Se io fossi il CAPO di una banca americana, che ha in pancia 100 milioni di euro in titoli di Stato italiani, e che quest’anno scadono, non mi sognerei  assolutamente di rinnovarli. E ne spiego i motivi logico matematici e futuri.

La paura ragionata di perdere il mio capitale sarebbe altissima, valutando:

  • Le intenzioni dell’esecutivo e il bilancio REALE dello Stato Italiano;
  • La manovra peggiorativa del debito pubblico di almeno 20 miliardi;
  • I modi con cui i ministri parlano e sbuffano come se fossero al bar … e haimé la loro ignoranza economica;
  • L’azzardo sulla pelle dei concittadini con SPESE CERTE (reddito di cittadinanza 9 miliardi + 1, pensioni  6-7 miliardi – IVA e flat tax)  E RITORNO DI TALI INVESTIMENTI, MOLTO INCERTO IN INCREMENTO DEL PIL, COME DICHIARATO CON GRANDE INGENUITA’ A RIDURSI  — AL 2019 PIL ALL’ 1,9 % DI INCREMENTO, AL 2020 PIL ALL’1,6, 2021 PIL all’1,4 … MAH…
  • Che non ci sono colpi di Stato dietro l’aumento dello spread, ma solo investitori grandi o piccoli che hanno paura, giustamente,  di perdere il proprio capitale, con numeri alla mano e non sensazioni;
  • Tra poco si completa il Q.Easing della Bce che acquistava i Btp invenduti in borsa per tenere basso lo spread,  E tra poco LE AGENZIE DI RATING SI PRONUNCERANNO A BREVE, CON UN PREVISTO DECLASSAMENTO A BBC ? (SPERANDO DI NO….) FARANNO ESPLODERE UNO SPREAD GIA’ A 280 ….. E NON PER COLPI DI STATO ma per persone che valutano … il rischio Paese per proteggere i propri patrimoni … insomma per proteggere i propri soldi ….VERI!

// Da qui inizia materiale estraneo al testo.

/-- Settles O6: the codes of the table, the codes of the inputs, and the order of the refusals. -/
theorem wordsThatAreNoInputAreRefused : Obligations.WordsThatAreNoInputAreRefused := by
  refine ⟨decode_illegal_iff, fun c code ops i h => ?inputs, fun s r rest hv hi hp => ?inited,
    fun s r rest hv hi hp => ?preinit⟩
  case inputs => rw [isInput_eq_false_iff, admissionCode_of_decode h]
  case inited =>
    have hcode : refuseCode (deliver r rest s) = .uIllegalCode := if_pos hi
    rw [step_of_pending hv hp]
    refine ⟨fun i hd hin => ?_, fun hd => ?_, fun code hd => ?_⟩
    · rw [stepWord_of_notInput (s := deliver r rest s) hd hin, hcode]
    · rw [stepWord_of_error (s := deliver r rest s) hd, refuseWord, hcode]
    · rw [stepWord_of_error (s := deliver r rest s) hd, refuseWord_badOperand (by exact hi)]
      rfl
  case preinit =>
    have hcode : refuseCode (deliver r rest s) = .uPreinit := if_neg (by simp [hi])
    rw [step_of_pending hv hp]
    refine ⟨fun i hd hin => ?_, fun hd => ?_, fun code hd => ?_⟩
    · rw [stepWord_of_notInput (s := deliver r rest s) hd hin, hcode]
    · rw [stepWord_of_error (s := deliver r rest s) hd, refuseWord, hcode]
    · rw [stepWord_of_error (s := deliver r rest s) hd, refuseWord_badOperand_preinit (by exact hi)]

end Sys2Proof.Machine
end

section
/-! The Addressing Registry: `INIT` (O10, O11), the link operations (O14 to O16) and `COMPARE` (O17). -/

namespace Sys2Proof.Machine

/-! ### `INIT` -/

/-- The state `INIT` leaves on an End Point (10_state R43, 40_addressing_registry R120). -/
def epStarted (pan addr : Bytes) (hook tocb : Bool) (s : State) : State :=
  { s with
    panid := pan, localAddr := addr, remote := List.replicate s.cfg.addrW s.cfg.bcast, hook := hook, tocb := tocb,
    fixed := !isBcast s.cfg pan, afEn := !isBcast s.cfg pan,
    afByte := if isBcast s.cfg pan then s.afByte else pan.getLastD 0#8,
    out := s.out ++ [if isBcast s.cfg pan then .afDisable else .afEnable (pan.getLastD 0#8)],
    busy := false, st := .idle, seq := s.cfg.seqInit, len := 0#8, fb := [], fbtag := .none,
    rxtoAct := if s.cfg.hasRxto then false else s.rxtoAct,
    radio := .unknown, lastV := false, inited := true }

/-- The state `INIT` leaves on a Gateway. -/
def gwStarted (pan addr : Bytes) (lrcb : Bool) (s : State) : State :=
  { s with
    panid := pan, localAddr := addr, lrcb := lrcb, drspLen := 0#8, afEn := true, afByte := pan.getLastD 0#8,
    out := s.out ++ [.afEnable (pan.getLastD 0#8)],
    busy := false, st := .idle, seq := s.cfg.seqInit, len := 0#8, fb := [], fbtag := .none,
    radio := .unknown, lastV := false, inited := true }

section Initialise

variable {s : State} {pan addr : Bytes} {hook lrcb tocb : Bool}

Lo spread, oggi 5 ottobre, pare essere stazionario almeno all’apertura dopo le dichiarazioni del ministro Tria che ha rassicurato la comunità europea prevedendo che lo sforamento al 2,4 del rapporto deficit / Pil sarà  necessario solo per il 2019 e non anche per il 2020 e 2021.

Intanto Salvini, senza remore continua a sputare fuoco su Junker, ma ricordate che Junker e Moscovici tengono al nostro benessere e al nostro futuro non il tandem salvini-di maio!

Salvini, infatti ieri ha detto che spread o non Spread, non torneremo indietro!

Ma non è questione di tornare indietro o andare avanti o ritirarsi bensì di sollevamento degli stessi loro elettori a chiedergli gentilmente di RITIRARSI ….  Se i mutui a tasso variabile aumenteranno, se I prestiti al consumo aumenteranno negli oneri finanziari,  se le banche andranno in difficoltà e non potranno più affidare le imprese produttive; anzi, dovranno ritirare i fidi concessi,  poi NON SARA’ volontà del governo di restare o ritirarsi MA SARA’ l’intero popolo italiano a chiedergli  di accomodarsi …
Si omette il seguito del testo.